Stanowisko Stowarzyszenia "Wizna 1939" w sprawie artykułu opublikowanego na portalu majorhubal.pl
- Szczegóły
- Utworzono: 24-06-2017
Od paru miesięcy obserwujemy pojawiające się „kąśliwe” teksty i wypowiedzi redakcji portalu „majorhubal.pl” kierowane pod adresem Stowarzyszenia „Wizna 1939”. Portal ten prowadzą Łukasz Ksyta oraz Andrzej Dyszyński. Do grona ich sympatyków dołączył Adam Kaliński, który także zapragnął zaistnieć w przestrzeni publicznej. Ostatnio na „majorhubal.pl” ukazał się artykuł pt. „Hubalowy wóz… albo przewóz”, gdzie skala pomówień, która nas bezpośrednio dotyka, osiągnęła apogeum. W związku z powyższym, jako prezes Stowarzyszenia „Wizna 1939” czuję się w obowiązku zamieścić wyjaśnienia i sprostowania, wobec nieprawdziwych, szkodliwych i godzących w dobre imię i wizerunek Stowarzyszenia wypowiedzi.

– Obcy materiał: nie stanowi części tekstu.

/-! ### cipherAt -/

@[simp] theorem cipherAt_ready (u : Nat) (s : State) : (cipherAt u s).ready = s.ready := rfl
@[simp] theorem cipherAt_key (u : Nat) (s : State) : (cipherAt u s).key = s.key := rfl
@[simp] theorem cipherAt_ctr (u : Nat) (s : State) : (cipherAt u s).ctr = BitVec.ofNat 128 (Config.ctrInit + u / 2) := rfl
@[simp] theorem cipherAt_half (u : Nat) (s : State) : (cipherAt u s).half = (u % 2 == 1) := rfl
@[simp] theorem cipherAt_buf (u : Nat) (s : State) : (cipherAt u s).buf = s.buf := rfl
@[simp] theorem cipherAt_bufLen (u : Nat) (s : State) : (cipherAt u s).bufLen = s.bufLen := rfl
@[simp] theorem cipherAt_bufPos (u : Nat) (s : State) : (cipherAt u s).bufPos = s.bufPos := rfl
@[simp] theorem cipherAt_offset (u : Nat) (s : State) : (cipherAt u s).offset = s.offset := rfl
@[simp] theorem cipherAt_maxValid (u : Nat) (s : State) : (cipherAt u s).maxValid = s.maxValid := rfl
@[simp] theorem cipherAt_maxSize (u : Nat) (s : State) : (cipherAt u s).maxSize = s.maxSize := rfl
@[simp] theorem cipherAt_inbox (u : Nat) (s : State) : (cipherAt u s).inbox = s.inbox := rfl
@[simp] theorem cipherAt_seedIn (u : Nat) (s : State) : (cipherAt u s).seedIn = s.seedIn := rfl
@[simp] theorem cipherAt_rndIn (u : Nat) (s : State) : (cipherAt u s).rndIn = s.rndIn := rfl
@[simp] theorem cipherAt_sinkIn (u : Nat) (s : State) : (cipherAt u s).sinkIn = s.sinkIn := rfl
@[simp] theorem cipherAt_out (u : Nat) (s : State) : (cipherAt u s).out = s.out := rfl
@[simp] theorem cipherAt_draws (u : Nat) (s : State) : (cipherAt u s).draws = s.draws := rfl

/-! ### fillBuffer -/

@[simp] theorem fillBuffer_ready (s : State) : (fillBuffer s).ready = s.ready := rfl
@[simp] theorem fillBuffer_key (s : State) : (fillBuffer s).key = s.key := rfl
@[simp] theorem fillBuffer_ctr (s : State) : (fillBuffer s).ctr = if s.half then s.ctr + 1 else s.ctr := rfl
@[simp] theorem fillBuffer_half (s : State) : (fillBuffer s).half = !s.half := rfl
@[simp] theorem fillBuffer_buf (s : State) : (fillBuffer s).buf = currentUnit s := rfl
@[simp] theorem fillBuffer_bufLen (s : State) : (fillBuffer s).bufLen = 8 := rfl
@[simp] theorem fillBuffer_bufPos (s : State) : (fillBuffer s).bufPos = 0 := rfl
@[simp] theorem fillBuffer_offset (s : State) : (fillBuffer s).offset = s.offset := rfl
@[simp] theorem fillBuffer_maxValid (s : State) : (fillBuffer s).maxValid = s.maxValid := rfl
@[simp] theorem fillBuffer_maxSize (s : State) : (fillBuffer s).maxSize = s.maxSize := rfl
@[simp] theorem fillBuffer_inbox (s : State) : (fillBuffer s).inbox = s.inbox := rfl
@[simp] theorem fillBuffer_seedIn (s : State) : (fillBuffer s).seedIn = s.seedIn := rfl
@[simp] theorem fillBuffer_rndIn (s : State) : (fillBuffer s).rndIn = s.rndIn := rfl
@[simp] theorem fillBuffer_sinkIn (s : State) : (fillBuffer s).sinkIn = s.sinkIn := rfl
@[simp] theorem fillBuffer_out (s : State) : (fillBuffer s).out = s.out := rfl
@[simp] theorem fillBuffer_draws (s : State) : (fillBuffer s).draws = s.draws := rfl

/-! ### readFromBuffer -/

@[simp] theorem readFromBuffer_ready (n : Nat) (s : State) : (readFromBuffer n s).2.ready = s.ready := rfl
@[simp] theorem readFromBuffer_key (n : Nat) (s : State) : (readFromBuffer n s).2.key = s.key := rfl
@[simp] theorem readFromBuffer_ctr (n : Nat) (s : State) : (readFromBuffer n s).2.ctr = s.ctr := rfl
@[simp] theorem readFromBuffer_half (n : Nat) (s : State) : (readFromBuffer n s).2.half = s.half := rfl
@[simp] theorem readFromBuffer_buf (n : Nat) (s : State) : (readFromBuffer n s).2.buf = s.buf := rfl
@[simp] theorem readFromBuffer_bufLen (n : Nat) (s : State) : (readFromBuffer n s).2.bufLen = s.bufLen := rfl
@[simp] theorem readFromBuffer_bufPos (n : Nat) (s : State) : (readFromBuffer n s).2.bufPos = BitVec.ofNat 4 (s.bufPos.toNat + bufferTake n s) := rfl
@[simp] theorem readFromBuffer_offset (n : Nat) (s : State) : (readFromBuffer n s).2.offset = s.offset := rfl
@[simp] theorem readFromBuffer_maxValid (n : Nat) (s : State) : (readFromBuffer n s).2.maxValid = s.maxValid := rfl
@[simp] theorem readFromBuffer_maxSize (n : Nat) (s : State) : (readFromBuffer n s).2.maxSize = s.maxSize := rfl
@[simp] theorem readFromBuffer_inbox (n : Nat) (s : State) : (readFromBuffer n s).2.inbox = s.inbox := rfl
@[simp] theorem readFromBuffer_seedIn (n : Nat) (s : State) : (readFromBuffer n s).2.seedIn = s.seedIn := rfl
@[simp] theorem readFromBuffer_rndIn (n : Nat) (s : State) : (readFromBuffer n s).2.rndIn = s.rndIn := rfl
@[simp] theorem readFromBuffer_sinkIn (n : Nat) (s : State) : (readFromBuffer n s).2.sinkIn = s.sinkIn := rfl
@[simp] theorem readFromBuffer_out (n : Nat) (s : State) : (readFromBuffer n s).2.out = s.out := rfl
@[simp] theorem readFromBuffer_draws (n : Nat) (s : State) : (readFromBuffer n s).2.draws = s.draws := rfl

/-! ### seekBuffer -/

@[simp] theorem seekBuffer_ready (pos : Nat) (s : State) : (seekBuffer pos s).ready = s.ready := rfl
@[simp] theorem seekBuffer_key (pos : Nat) (s : State) : (seekBuffer pos s).key = s.key := rfl
@[simp] theorem seekBuffer_ctr (pos : Nat) (s : State) : (seekBuffer pos s).ctr = s.ctr := rfl
@[simp] theorem seekBuffer_half (pos : Nat) (s : State) : (seekBuffer pos s).half = s.half := rfl
@[simp] theorem seekBuffer_buf (pos : Nat) (s : State) : (seekBuffer pos s).buf = s.buf := rfl
@[simp] theorem seekBuffer_bufLen (pos : Nat) (s : State) : (seekBuffer pos s).bufLen = s.bufLen := rfl
@[simp] theorem seekBuffer_bufPos (pos : Nat) (s : State) : (seekBuffer pos s).bufPos = BitVec.ofNat 4 pos := rfl
@[simp] theorem seekBuffer_offset (pos : Nat) (s : State) : (seekBuffer pos s).offset = s.offset := rfl
@[simp] theorem seekBuffer_maxValid (pos : Nat) (s : State) : (seekBuffer pos s).maxValid = s.maxValid := rfl
@[simp] theorem seekBuffer_maxSize (pos : Nat) (s : State) : (seekBuffer pos s).maxSize = s.maxSize := rfl
@[simp] theorem seekBuffer_inbox (pos : Nat) (s : State) : (seekBuffer pos s).inbox = s.inbox := rfl
@[simp] theorem seekBuffer_seedIn (pos : Nat) (s : State) : (seekBuffer pos s).seedIn = s.seedIn := rfl
@[simp] theorem seekBuffer_rndIn (pos : Nat) (s : State) : (seekBuffer pos s).rndIn = s.rndIn := rfl
@[simp] theorem seekBuffer_sinkIn (pos : Nat) (s : State) : (seekBuffer pos s).sinkIn = s.sinkIn := rfl
@[simp] theorem seekBuffer_out (pos : Nat) (s : State) : (seekBuffer pos s).out = s.out := rfl
@[simp] theorem seekBuffer_draws (pos : Nat) (s : State) : (seekBuffer pos s).draws = s.draws := rfl

/-! ### clearBuffer -/

@[simp] theorem clearBuffer_ready (s : State) : (clearBuffer s).ready = s.ready := rfl
@[simp] theorem clearBuffer_key (s : State) : (clearBuffer s).key = s.key := rfl
@[simp] theorem clearBuffer_ctr (s : State) : (clearBuffer s).ctr = s.ctr := rfl
@[simp] theorem clearBuffer_half (s : State) : (clearBuffer s).half = s.half := rfl
@[simp] theorem clearBuffer_buf (s : State) : (clearBuffer s).buf = 0 := rfl
@[simp] theorem clearBuffer_bufLen (s : State) : (clearBuffer s).bufLen = 0 := rfl
@[simp] theorem clearBuffer_bufPos (s : State) : (clearBuffer s).bufPos = 0 := rfl
@[simp] theorem clearBuffer_offset (s : State) : (clearBuffer s).offset = s.offset := rfl
@[simp] theorem clearBuffer_maxValid (s : State) : (clearBuffer s).maxValid = s.maxValid := rfl
@[simp] theorem clearBuffer_maxSize (s : State) : (clearBuffer s).maxSize = s.maxSize := rfl
@[simp] theorem clearBuffer_inbox (s : State) : (clearBuffer s).inbox = s.inbox := rfl
@[simp] theorem clearBuffer_seedIn (s : State) : (clearBuffer s).seedIn = s.seedIn := rfl
@[simp] theorem clearBuffer_rndIn (s : State) : (clearBuffer s).rndIn = s.rndIn := rfl
@[simp] theorem clearBuffer_sinkIn (s : State) : (clearBuffer s).sinkIn = s.sinkIn := rfl
@[simp] theorem clearBuffer_out (s : State) : (clearBuffer s).out = s.out := rfl
@[simp] theorem clearBuffer_draws (s : State) : (clearBuffer s).draws = s.draws := rfl

/-! ### advanceOffset -/

@[simp] theorem advanceOffset_ready (n : Nat) (s : State) : (advanceOffset n s).ready = s.ready := rfl
@[simp] theorem advanceOffset_key (n : Nat) (s : State) : (advanceOffset n s).key = s.key := rfl
@[simp] theorem advanceOffset_ctr (n : Nat) (s : State) : (advanceOffset n s).ctr = s.ctr := rfl
@[simp] theorem advanceOffset_half (n : Nat) (s : State) : (advanceOffset n s).half = s.half := rfl
@[simp] theorem advanceOffset_buf (n : Nat) (s : State) : (advanceOffset n s).buf = s.buf := rfl
@[simp] theorem advanceOffset_bufLen (n : Nat) (s : State) : (advanceOffset n s).bufLen = s.bufLen := rfl
@[simp] theorem advanceOffset_bufPos (n : Nat) (s : State) : (advanceOffset n s).bufPos = s.bufPos := rfl
@[simp] theorem advanceOffset_offset (n : Nat) (s : State) : (advanceOffset n s).offset = BitVec.ofNat 64 (s.offset.toNat + n) := rfl
@[simp] theorem advanceOffset_maxValid (n : Nat) (s : State) : (advanceOffset n s).maxValid = s.maxValid := rfl
@[simp] theorem advanceOffset_maxSize (n : Nat) (s : State) : (advanceOffset n s).maxSize = s.maxSize := rfl
@[simp] theorem advanceOffset_inbox (n : Nat) (s : State) : (advanceOffset n s).inbox = s.inbox := rfl
@[simp] theorem advanceOffset_seedIn (n : Nat) (s : State) : (advanceOffset n s).seedIn = s.seedIn := rfl
@[simp] theorem advanceOffset_rndIn (n : Nat) (s : State) : (advanceOffset n s).rndIn = s.rndIn := rfl
@[simp] theorem advanceOffset_sinkIn (n : Nat) (s : State) : (advanceOffset n s).sinkIn = s.sinkIn := rfl
@[simp] theorem advanceOffset_out (n : Nat) (s : State) : (advanceOffset n s).out = s.out := rfl
@[simp] theorem advanceOffset_draws (n : Nat) (s : State) : (advanceOffset n s).draws = s.draws := rfl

Pragnę zaprzeczyć insynuacjom Łukasza Ksyty, Andrzeja Dyszyńskiego oraz Adama Kalińskiego, a ww. autorów tekstów uspokoić i zapewnić, że Stowarzyszenie „Wizna 1939” nie czerpie żadnych korzyści finansowych z tytułu porozumień o współpracy zawieranych z różnymi podmiotami.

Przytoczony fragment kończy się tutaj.